(Beginning of Provided entries)
-- ==== Sys2Proof/Machine/CipherCommands.lean ====
section
/-! DEFINITION. The commands that use the cipher core: ENCODE (spec 45_commands.md R173) and DECODE (R174), over the
shared operations accept, complete and raiseError. -/

namespace Sys2Proof.Machine

/-- DIR, RK and CHAIN as the initialisation sets them (41_aes_cbc.md R125). -/
def engineState (dir : Dir) (s : State) : State :=
  { s with dir := dir, rk := keyExpansion s.key, chain := loadBlock s.iv }

/-- Cipher initialisation (41_aes_cbc.md R125): the key check (R126), the IV check (R127), then DIR, RK and CHAIN. -/
def initCipher (dir : Dir) (s : State) : Except ErrCause State :=
  if keyLenValid s.key = false then .error .keyLen
  else if s.iv.length ≠ 16 then .error .ivLen
  else .ok (engineState dir s)

/-- The end of ENCODE on an initialised engine: pad, encrypt, hex-encode (R173). CHAIN ends as the last ciphertext
block (R123). -/
def encodeText (t : Bytes) (s : State) : Outcome State Fault Refusal :=
  let c := cbcEnc s.key s.iv (pad t)
  complete (some (bytesToHex c)) { s with chain := lastChain s.iv c }

/-- ENCODE (R173). -/
def execEncode (s : State) : Outcome State Fault Refusal :=
  withInput s fun input =>
    match input with
    | none => raiseError .emptyInput .nullInput s
    | some t =>
      if t.length = 0 then raiseError .emptyInput .zeroLen s
      else
        match initCipher .enc s with
        | .error cause => raiseError .encrypt cause s
        | .ok s' => encodeText t s'

/-- The end of DECODE on an initialised engine: the block check (R128) and the decryption (R174). CHAIN ends as the last
ciphertext block (R124). -/
def decodeCiphertext (c : Bytes) (s : State) : Outcome State Fault Refusal :=
  if c.length % 16 ≠ 0 then raiseError .decrypt .blockAlign s
  else complete (some (cbcDec s.key s.iv c)) { s with chain := lastChain s.iv c }

/-- DECODE of an ABSENT byte string on an initialised engine: SHORT_DECODE says (R174). -/
def decodeAbsent (s : State) : Outcome State Fault Refusal :=
  match s.cfg.shortDecode with
  | .error => raiseError .decrypt .noData s
  | .empty => decodeCiphertext [] s

/-- The cipher initialisation inside DECODE, its failures under the kind DECRYPT (R126, R127), then `k`. -/
def withDecrypt (s : State) (k : State → Outcome State Fault Refusal) : Outcome State Fault Refusal :=
  match initCipher .dec s with
  | .error cause => raiseError .decrypt cause s
  | .ok s' => k s'

/-- DECODE (R174). -/
def execDecode (s : State) : Outcome State Fault Refusal :=
  withInput s fun input =>
    match input with
    | none => raiseError .emptyInput .nullInput s
    | some t =>
      if t.length = 0 then raiseError .emptyInput .zeroLen s
      else
        match hexToBytes s.cfg.oddHex (some t) with
        | .failOdd => raiseError .decrypt .hexOdd s
        | .failDigit => raiseError .decrypt .hexDigit s
        | .absent => withDecrypt s decodeAbsent
        | .ok c => withDecrypt s (decodeCiphertext c)

end Sys2Proof.Machine
end

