-- ==== Sys2Proof/Laws/Bus.lean ====
section
/-! SUPPORT. The laws of the bus window: the map, what a legal access and a refused one answer, and the little-endian
value of a transfer (spec 20_memory.md R50 to R56). -/

namespace Sys2Proof.Machine

/-! ### The map -/

theorem region_register {off : Nat} (h : off < 0x14) : region off = .register := if_pos h

theorem region_inWindow {off : Nat} (h : 0x10000 ≤ off) (h' : off < 0x20000) : region off = .inWindow := by
  unfold region inBufBase outBufBase
  rw [if_neg (by omega), if_neg (by omega), if_pos (by omega)]

theorem region_outWindow {off : Nat} (h : 0x20000 ≤ off) (h' : off < 0x30000) : region off = .outWindow := by
  unfold region inBufBase outBufBase
  rw [if_neg (by omega), if_neg (by omega), if_neg (by omega), if_pos (by omega)]

theorem region_reserved {off : Nat} (h : (0x14 ≤ off ∧ off < 0x10000) ∨ 0x30000 ≤ off) : region off = .reserved := by
  unfold region inBufBase outBufBase
  rcases h with h | h
  · rw [if_neg (by omega), if_pos (by omega)]
  · rw [if_neg (by omega), if_neg (by omega), if_neg (by omega), if_neg (by omega)]

theorem region_ne_register {off : Nat} (h : 0x14 ≤ off) : region off ≠ .register := by
  unfold region
  rw [if_neg (by omega)]
  split
  · decide
  · split
    · decide
    · split <;> decide

/-! ### Accesses, with reset not asserted -/

theorem accessFault_legal {off n : Nat} (h : legalAccess off n) : accessFault off n = none ∧ off < 0x40000 := by
  unfold legalAccess at h
  unfold accessFault
  split at h
  · rw [if_pos (region_register ‹_›), if_pos h]
    exact ⟨rfl, by omega⟩
  · rw [if_neg (region_ne_register (by omega)), if_pos h.2]
    exact ⟨rfl, h.1⟩

/-- A legal read hands the host its data. -/
theorem hostRead_legal {s : State} {off n : Nat} (hr : s.resetAsserted = false) (h : legalAccess off n) :
    hostEvent (.read (s.cfg.base + off) n) s = .next (respond (s.cfg.base + off) n (s.readData off n) s) := by
  obtain ⟨h1, h2⟩ := accessFault_legal h
  simp [hostEvent, memRead, withAccess, busOffset_base _ h2, hr, h1]

/-- A legal write does what `writeData` says. -/
theorem hostWrite_legal {s : State} {off n : Nat} {v : Word} (hr : s.resetAsserted = false) (h : legalAccess off n) :
    hostEvent (.write (s.cfg.base + off) n v) s = .next (writeData off n v s) := by
  obtain ⟨h1, h2⟩ := accessFault_legal h
  simp [hostEvent, memWrite, withAccess, busOffset_base _ h2, hr, h1]

theorem hostRead_fault {s : State} {off n : Nat} {f : Fault} (hr : s.resetAsserted = false) (h2 : off < 0x40000)
    (h1 : accessFault off n = some f) : hostEvent (.read (s.cfg.base + off) n) s = .fault f := by
  simp [hostEvent, memRead, withAccess, busOffset_base _ h2, hr, h1]

theorem hostWrite_fault {s : State} {off n : Nat} {f : Fault} {v : Word} (hr : s.resetAsserted = false)
    (h2 : off < 0x40000) (h1 : accessFault off n = some f) :
    hostEvent (.write (s.cfg.base + off) n v) s = .fault f := by
  simp [hostEvent, memWrite, withAccess, busOffset_base _ h2, hr, h1]

/-! ### The little-endian value -/

theorem leNat_lt (bs : Bytes) : leNat bs < 256 ^ bs.length := by
  induction bs with
  | nil => simp [leNat]
  | cons b bs ih =>
    simp only [leNat, List.length_cons, pow_succ]
    have := b.isLt
    omega

/-- Byte `k` of a little-endian number is byte `k` of its string (R52). -/
theorem leNat_byte (bs : Bytes) (k : Nat) (h : k < bs.length) : leNat bs / 256 ^ k % 256 = bs[k].toNat := by
  induction bs generalizing k with
  | nil => simp at h
  | cons b bs ih =>
    have hb := b.isLt
    cases k with
    | zero =>
      simp only [leNat, pow_zero, Nat.div_one, List.getElem_cons_zero]
      omega
    | succ k =>
      simp only [leNat, List.getElem_cons_succ, pow_succ]
      rw [← ih k (by simpa using h), mul_comm (256 ^ k) 256, ← Nat.div_div_eq_div_mul]
      congr 2
      omega

theorem leNat_zeros (n : Nat) : leNat (List.replicate n (0 : Byte)) = 0 := by
  induction n with
  | zero => rfl
  | succ n ih =>
    rw [List.replicate_succ, leNat, ih]
    rfl

/-- The little-endian bytes of a word give the word back (R52). -/
theorem leWord_leBytes (w : Word) : leWord (leBytes 4 w) = w := by
  apply BitVec.eq_of_toNat_eq
  have hr : List.range 4 = [0, 1, 2, 3] := rfl
  simp only [leWord, leBytes, hr, List.map, leNat, wordByte, BitVec.toNat_ofNat, BitVec.extractLsb'_toNat,
    Nat.shiftRight_eq_div_pow]
  have := w.isLt
  omega

/-- A read all of whose bytes are zero reads zero. -/
theorem readData_zero {s : State} {off n : Nat} (hr : s.resetAsserted = false)
    (h : ∀ k < n, s.peek (off + k) = some 0) : s.readData off n = 0 := by
  have hz : (List.range n).map (fun k => s.busByte (off + k)) = List.replicate n 0 := by
    apply List.ext_getElem (by simp)
    intro i h1 h2
    simp only [List.length_map, List.length_range] at h1
    simp [State.busByte, hr, h i h1]
  rw [State.readData, hz, leWord, leNat_zeros]
  rfl

theorem storeIn_beyond {nIn i : Nat} (bs : Bytes) (m : Memory) (h : nIn ≤ i) : storeIn nIn i bs m = m := by
  induction bs generalizing i with
  | nil => rfl
  | cons b bs ih => rw [storeIn, if_neg (by omega), ih (by omega)]

/-- The number of a concatenation of bit fields. -/
theorem toNat_append_add {m n : Nat} (x : BitVec m) (y : BitVec n) : (x ++ y).toNat = x.toNat * 2 ^ n + y.toNat := by
  rw [BitVec.toNat_append, ← Nat.shiftLeft_add_eq_or_of_lt y.isLt, Nat.shiftLeft_eq]

end Sys2Proof.Machine
end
(End of Provided entries)
[What is required]
Could you set down, exactly as written, the lines above between the one holding "def withDecrypt (s" and the one holding "off = .register := if_pos h", inclusive, and nothing more?

[Result]
def withDecrypt (s : State) (k : State → Outcome State Fault Refusal) : Outcome State Fault Refusal :=
  match initCipher .dec s with
  | .error cause => raiseError .decrypt cause s
  | .ok s' => k s'

/-- DECODE (R174). -/
def execDecode (s : State) : Outcome State Fault Refusal :=
  withInput s fun input =>
    match input with
    | none => raiseError .emptyInput .nullInput s
    | some t =>
      if t.length = 0 then raiseError .emptyInput .zeroLen s
      else
        match hexToBytes s.cfg.oddHex (some t) with
        | .failOdd => raiseError .decrypt .hexOdd s
        | .failDigit => raiseError .decrypt .hexDigit s
        | .absent => withDecrypt s decodeAbsent
        | .ok c => withDecrypt s (decodeCiphertext c)

end Sys2Proof.Machine
end

-- ==== Sys2Proof/Laws/Bus.lean ====
section
/-! SUPPORT. The laws of the bus window: the map, what a legal access and a refused one answer, and the little-endian
value of a transfer (spec 20_memory.md R50 to R56). -/

namespace Sys2Proof.Machine

/-! ### The map -/

theorem region_register {off : Nat} (h : off < 0x14) : region off = .register := if_pos h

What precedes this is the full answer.